The structure shown in black is called flavin mononucleotide or FMN. The blue structure is an AMP group so the complete FAD molecule (black + blue) called a dinucleotide. FMN and FAD are important coenzymes that carry electrons from one reaction to another. We've already encountered FAD last week when we described the pyruvate dehdrogenase reaction. In that reaction the FAD molecule picked up two electrons from the lipoamide swinging arm and passed them on to NAD+.
FMN and FAD are required for important reactions in all species. They are made from riboflavin (right). Riboflavin can be synthesized in bacteria, protists, fungi, plants and some animals but mammals have lost the ability to make it. Instead, we have to obtain riboflavin from our food and that's why it's a vitamin in humans (vitamin B2). (It's not a "vitamin" in other species since they can make it themselves.)
Riboflavin deficiency is quite rare because we can usually get enough from the bacteria that inhabit our intestines. The most common cases of riboflavin deficiency are seen in chronic alcoholics who often show deficiencies in many other vitamins as well.
FMN and FAD are tightly bound to the enzymes that require them as cofactors. These enzymes often have a characteristic yellow color because of the flavin. One of the most famous enzymes in biochemistry is a flavoprotein called "Old Yellow Enzyme," which turned out to be an NADPH oxidase.

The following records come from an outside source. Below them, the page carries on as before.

-- ==== Sys2Proof/Machine/Fp.lean ====
section
/-! DEFINITION. The number formats and the exact arithmetic under one rounding (R142 to R150, R156, R192, R193, R197). -/

namespace Sys2Proof.Machine

/-! ## Exact values -/

/-- A decoded value: NaN, an infinity, or a sign with the magnitude `m × 2^e`. -/
inductive FV where
  | nan
  | inf (neg : Bool)
  | fin (neg : Bool) (m : Nat) (e : Int)
  deriving DecidableEq, Repr

/-- A dyadic number `n × 2^e`. -/
structure Dy where
  n : Int
  e : Int
  deriving DecidableEq, Repr

/-- A dyadic number's numerator at a lower exponent. -/
def Dy.at_ (a : Dy) (e : Int) : Int := a.n * 2 ^ (a.e - e).toNat

/-- The exact sum. -/
def Dy.add (a b : Dy) : Dy := let e := min a.e b.e; ⟨a.at_ e + b.at_ e, e⟩

/-- The exact product. -/
def Dy.mul (a b : Dy) : Dy := ⟨a.n * b.n, a.e + b.e⟩

/-- The signed dyadic of a finite value. -/
def FV.dy : FV → Dy
  | .fin neg m e => ⟨if neg then -(m : Int) else m, e⟩
  | _ => ⟨0, 0⟩

/-- How a value is rounded (R197): to nearest with ties to even, or toward zero. -/
inductive Rnd where
  | near | zero
  deriving DecidableEq, Repr

/-- `m / 2^k` rounded. -/
def shiftRnd (rm : Rnd) (m k : Nat) : Nat :=
  let q := m / 2 ^ k
  let r := m % 2 ^ k
  match rm with
  | .zero => q
  | .near => if 2 * r > 2 ^ k ∨ (2 * r = 2 ^ k ∧ q % 2 = 1) then q + 1 else q

/-- The magnitude `m × 2^e` rounded to `p` fraction bits with least exponent `emin`: the significand and its exponent. -/
def roundMag (rm : Rnd) (p : Nat) (emin : Int) (m : Nat) (e : Int) : Nat × Int :=
  if m = 0 then (0, emin - p)
  else
    let u := max (e + Nat.log2 m - p) (emin - p)
    if u ≤ e then (m * 2 ^ (e - u).toNat, u) else (shiftRnd rm m (u - e).toNat, u)

/-! ## Formats (R143) -/

/-- A floating-point format: exponent and fraction bits, bias, and whether it has infinities (2), one NaN (1) or neither
(0). -/
structure FFmt where
  eb : Nat
  p : Nat
  bias : Nat
  spec : Nat
  deriving DecidableEq, Repr

def fE4M3 : FFmt := ⟨4, 3, 7, 1⟩
def fE5M2 : FFmt := ⟨5, 2, 15, 2⟩
def fE3M2 : FFmt := ⟨3, 2, 3, 0⟩
def fE2M3 : FFmt := ⟨2, 3, 1, 0⟩
def fE2M1 : FFmt := ⟨2, 1, 1, 0⟩
def fBF16 : FFmt := ⟨8, 7, 127, 2⟩
def fFP32 : FFmt := ⟨8, 23, 127, 2⟩

/-- The format of an element code (R140, R197), none for the others. -/
def ffmtOf : Nat → Option FFmt
  | 0x0 => some fE4M3 | 0x1 => some fE5M2 | 0x3 => some fE3M2 | 0x4 => some fE2M3 | 0x5 => some fE2M1
  | 0x6 => some fBF16 | 0x7 => some fFP32
  | _ => none

/-- The least normal exponent. -/
def FFmt.emin (f : FFmt) : Int := 1 - f.bias

/-- R142, R143: the value of a pattern. -/
def FFmt.decode (f : FFmt) (w : Nat) : FV :=
  let neg := bits w (f.eb + f.p) (f.eb + f.p) == 1
  let e := bits w (f.eb + f.p - 1) f.p
  let m := bits w (f.p - 1) 0
  let top := 2 ^ f.eb - 1
  if f.spec = 2 ∧ e = top then (if m = 0 then .inf neg else .nan)
  else if f.spec = 1 ∧ e = top ∧ m = 2 ^ f.p - 1 then .nan
  else if e = 0 then .fin neg m (f.emin - f.p)
  else .fin neg (2 ^ f.p + m) (e - f.bias - f.p)

/-- The pattern of the largest finite magnitude. -/
def FFmt.maxPat (f : FFmt) : Nat :=
  if f.spec = 2 then (2 ^ f.eb - 1) * 2 ^ f.p - 1
  else if f.spec = 1 then 2 ^ (f.eb + f.p) - 2 else 2 ^ (f.eb + f.p) - 1

/-- The pattern, without sign, of a rounded magnitude; patterns above `maxPat` have overflowed. -/
def FFmt.pattern (f : FFmt) (r : Nat × Int) : Nat :=
  if r.1 < 2 ^ f.p then r.1 else ((r.2 + f.p + f.bias).toNat - 1) * 2 ^ f.p + r.1

/-- The sign bit. -/
def FFmt.sign (f : FFmt) (neg : Bool) : Nat := if neg then 2 ^ (f.eb + f.p) else 0

/-- The canonical NaN: the exponent all ones and the top fraction bit (R156, R192, R197: 0x7F in the FP8 formats). -/
def FFmt.nan (f : FFmt) : Nat :=
  if f.spec = 2 ∧ f.eb = 8 then (2 ^ f.eb - 1) * 2 ^ f.p + 2 ^ (f.p - 1) else 0x7F

/-- The infinity of a sign. -/
def FFmt.inf (f : FFmt) (neg : Bool) : Nat := (2 ^ f.eb - 1) * 2 ^ f.p + f.sign neg

/-- An exact dyadic number rounded once to nearest, ties to even; overflow gives infinity; `zneg` is the sign of an exact
zero (R149, R156, R192). -/
def FFmt.ofDy (f : FFmt) (d : Dy) (zneg : Bool) : Nat :=
  if d.n = 0 then f.sign zneg
  else
    let neg := decide (d.n < 0)
    let pat := f.pattern (roundMag .near f.p f.emin d.n.natAbs d.e)
    if f.maxPat < pat then f.inf neg else pat + f.sign neg

/-! ## Arithmetic (R156, R192) -/

def FV.isZero : FV → Bool
  | .fin _ m _ => m == 0
  | _ => false

def FV.neg? : FV → Bool
  | .fin s _ _ => s
  | .inf s => s
  | .nan => false

/-- Addition of R156: to nearest, ties to even; (+0) + (−0) is +0. -/
def FFmt.add (f : FFmt) (a b : Nat) : Nat :=
  match f.decode a, f.decode b with
  | .nan, _ | _, .nan => f.nan
  | .inf s, .inf t => if s = t then f.inf s else f.nan
  | .inf s, _ | _, .inf s => f.inf s
  | x, y => f.ofDy (x.dy.add y.dy) (x.isZero && y.isZero && x.neg? && y.neg?)

/-- The sign bit flipped. -/
def FFmt.negate (f : FFmt) (a : Nat) : Nat := a ^^^ f.sign true

/-- R192: x × B + C under one rounding; `fmul` is the form without C. -/
def FFmt.fma (f : FFmt) (a b : Nat) (c : Option Nat) : Nat :=
  let z := (c.map f.decode).getD (.fin ((f.decode a).neg? != (f.decode b).neg?) 0 0)
  match f.decode a, f.decode b, z with
  | .nan, _, _ | _, .nan, _ | _, _, .nan => f.nan
  | x, y, z =>
    let neg := x.neg? != y.neg?
    match x, y with
    | .inf _, w | w, .inf _ =>
      if w.isZero then f.nan
      else match z with
        | .inf t => if t = neg then f.inf neg else f.nan
        | _ => f.inf neg
    | _, _ =>
      match z with
      | .inf t => f.inf t
      | z =>
        let p := x.dy.mul y.dy
        f.ofDy (p.add z.dy) (decide (p.n = 0) && z.isZero && neg && z.neg?)

def FFmt.mul (f : FFmt) (a b : Nat) : Nat := f.fma a b none

/-- The order of two values that are not NaN, −0 before +0 when `zeros`. -/
def FV.lt (zeros : Bool) (x y : FV) : Bool :=
  match x, y with
  | .nan, _ | _, .nan => false
  | .inf s, .inf t => s && !t
  | .inf s, _ => s
  | _, .inf t => !t
  | x, y =>
    let d := x.dy.add ⟨-y.dy.n, y.dy.e⟩
    decide (d.n < 0) || (zeros && x.isZero && y.isZero && x.neg? && !y.neg?)

/-- `fmin` and `fmax` (R192). -/
def FFmt.minmax (f : FFmt) (isMax : Bool) (a b : Nat) : Nat :=
  match f.decode a, f.decode b with
  | .nan, _ | _, .nan => f.nan
  | x, y => if (if isMax then FV.lt true y x else FV.lt true x y) then a else b

/-- The floating-point relations of R193: 0 equal, 1 not equal, 2 less, 3 less or equal, 4 greater, 5 greater or equal. -/
def FFmt.rel (f : FFmt) (r a b : Nat) : Bool :=
  match f.decode a, f.decode b with
  | .nan, _ | _, .nan => r == 1
  | x, y =>
    let l := FV.lt false x y
    let g := FV.lt false y x
    if r = 0 then !l && !g else if r = 1 then l || g else if r = 2 then l else if r = 3 then !g
    else if r = 4 then g else !l

/-- The addition of R156 on FP32 patterns. -/
def fadd32 (a b : Lane) : Lane := BitVec.ofNat 32 (fFP32.add a.toNat b.toNat)

/-! ## The block dot product (R147 to R150) -/

/-- An E8M0 scale: none for NaN (R145). -/
def e8m0 (x : Nat) : Option Int := if x = 0xFF then none else some ((x : Int) - 127)

/-- One term of the sum of R148 with what R149 asks of it. -/
inductive Term where
  | nan
  | inf (neg : Bool)
  | val (d : Dy) (negZero : Bool)
  deriving DecidableEq, Repr

/-- The product a_k × w_k scaled by 2^sc. -/
def termOf (a w : FV) (sc : Int) : Term :=
  let neg := a.neg? != w.neg?
  match a, w with
  | .nan, _ | _, .nan => .nan
  | .inf _, x | x, .inf _ => if x.isZero then .nan else .inf neg
  | x, y => let p := x.dy.mul y.dy; .val ⟨p.n, p.e + sc⟩ (decide (p.n = 0) && neg)

/-- R149: the leaf of the terms of a floating-point class. -/
def leafOf (ts : List Term) : Lane :=
  let infP := ts.any fun t => t == .inf false
  let infN := ts.any fun t => t == .inf true
  if (ts.any fun t => t == .nan) || (infP && infN) then 0x7FC00000
  else if infP then BitVec.ofNat 32 (fFP32.inf false)
  else if infN then BitVec.ofNat 32 (fFP32.inf true)
  else
    let sum := ts.foldl (fun d t => match t with | .val x _ => d.add x | _ => d) ⟨0, 0⟩
    let allNeg := ts.all fun t => match t with | .val _ z => z | _ => false
    BitVec.ofNat 32 (fFP32.ofDy sum allNeg)

/-- Bit string of bytes: element `i` of width `w` (R146). -/
def elemAt (w : Nat) (bs : List Byte) (i : Nat) : Nat :=
  let lo := w * i
  bits (leNat ((bs.drop (lo / 8)).take 5)) (lo % 8 + w - 1) (lo % 8)

/-- The 64 elements of a row or column of a format (R146). -/
def elems (fmt : Nat) (bs : List Byte) : List Nat := (List.range 64).map (elemAt (fmtBits fmt) bs)

/-- The values of the 64 elements of a floating-point format. -/
def elemVals (fmt : Nat) (bs : List Byte) : List FV :=
  match ffmtOf fmt with
  | some f => (elems fmt bs).map f.decode
  | none => []

/-- R148, R150: the leaf of an activation row and a weight column, with the scales of the two halves. -/
def blockLeaf (afmt wfmt : Nat) (a w : List Byte) (sa sw : List Nat) : Lane :=
  if fmtClass afmt = 1 then
    BitVec.ofInt 32 (((elems 2 a).zip (elems 2 w)).foldl (fun (x : Int) p => x + sgn 8 p.1 * sgn 8 p.2) 0)
  else
    let mx := fmtClass afmt = 2
    let sc (h : Nat) : Option Int :=
      if mx then (e8m0 (sa.getD h 0x7F)).bind fun x => (e8m0 (sw.getD h 0x7F)).map (x + ·) else some 0
    match sc 0, sc 1 with
    | some s0, some s1 =>
      leafOf (((elemVals afmt a).zip (elemVals wfmt w)).zipIdx.map fun p =>
        termOf p.1.1 p.1.2 (if p.2 < 32 then s0 else s1))
    | _, _ => 0x7FC00000

end Sys2Proof.Machine
end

FMN and FAD are cofactors that can carry one or two electrons as shown below. This makes them similar to ubiquinone. There are many reactions that exchange electrons between FMN/FAD and ubiquinone in short electron transport chains. The passage of electrons from one cofactor/coenzyme to another is governed by well-defined chemical rules developed by chemists and biochemists at the beginning of the last century.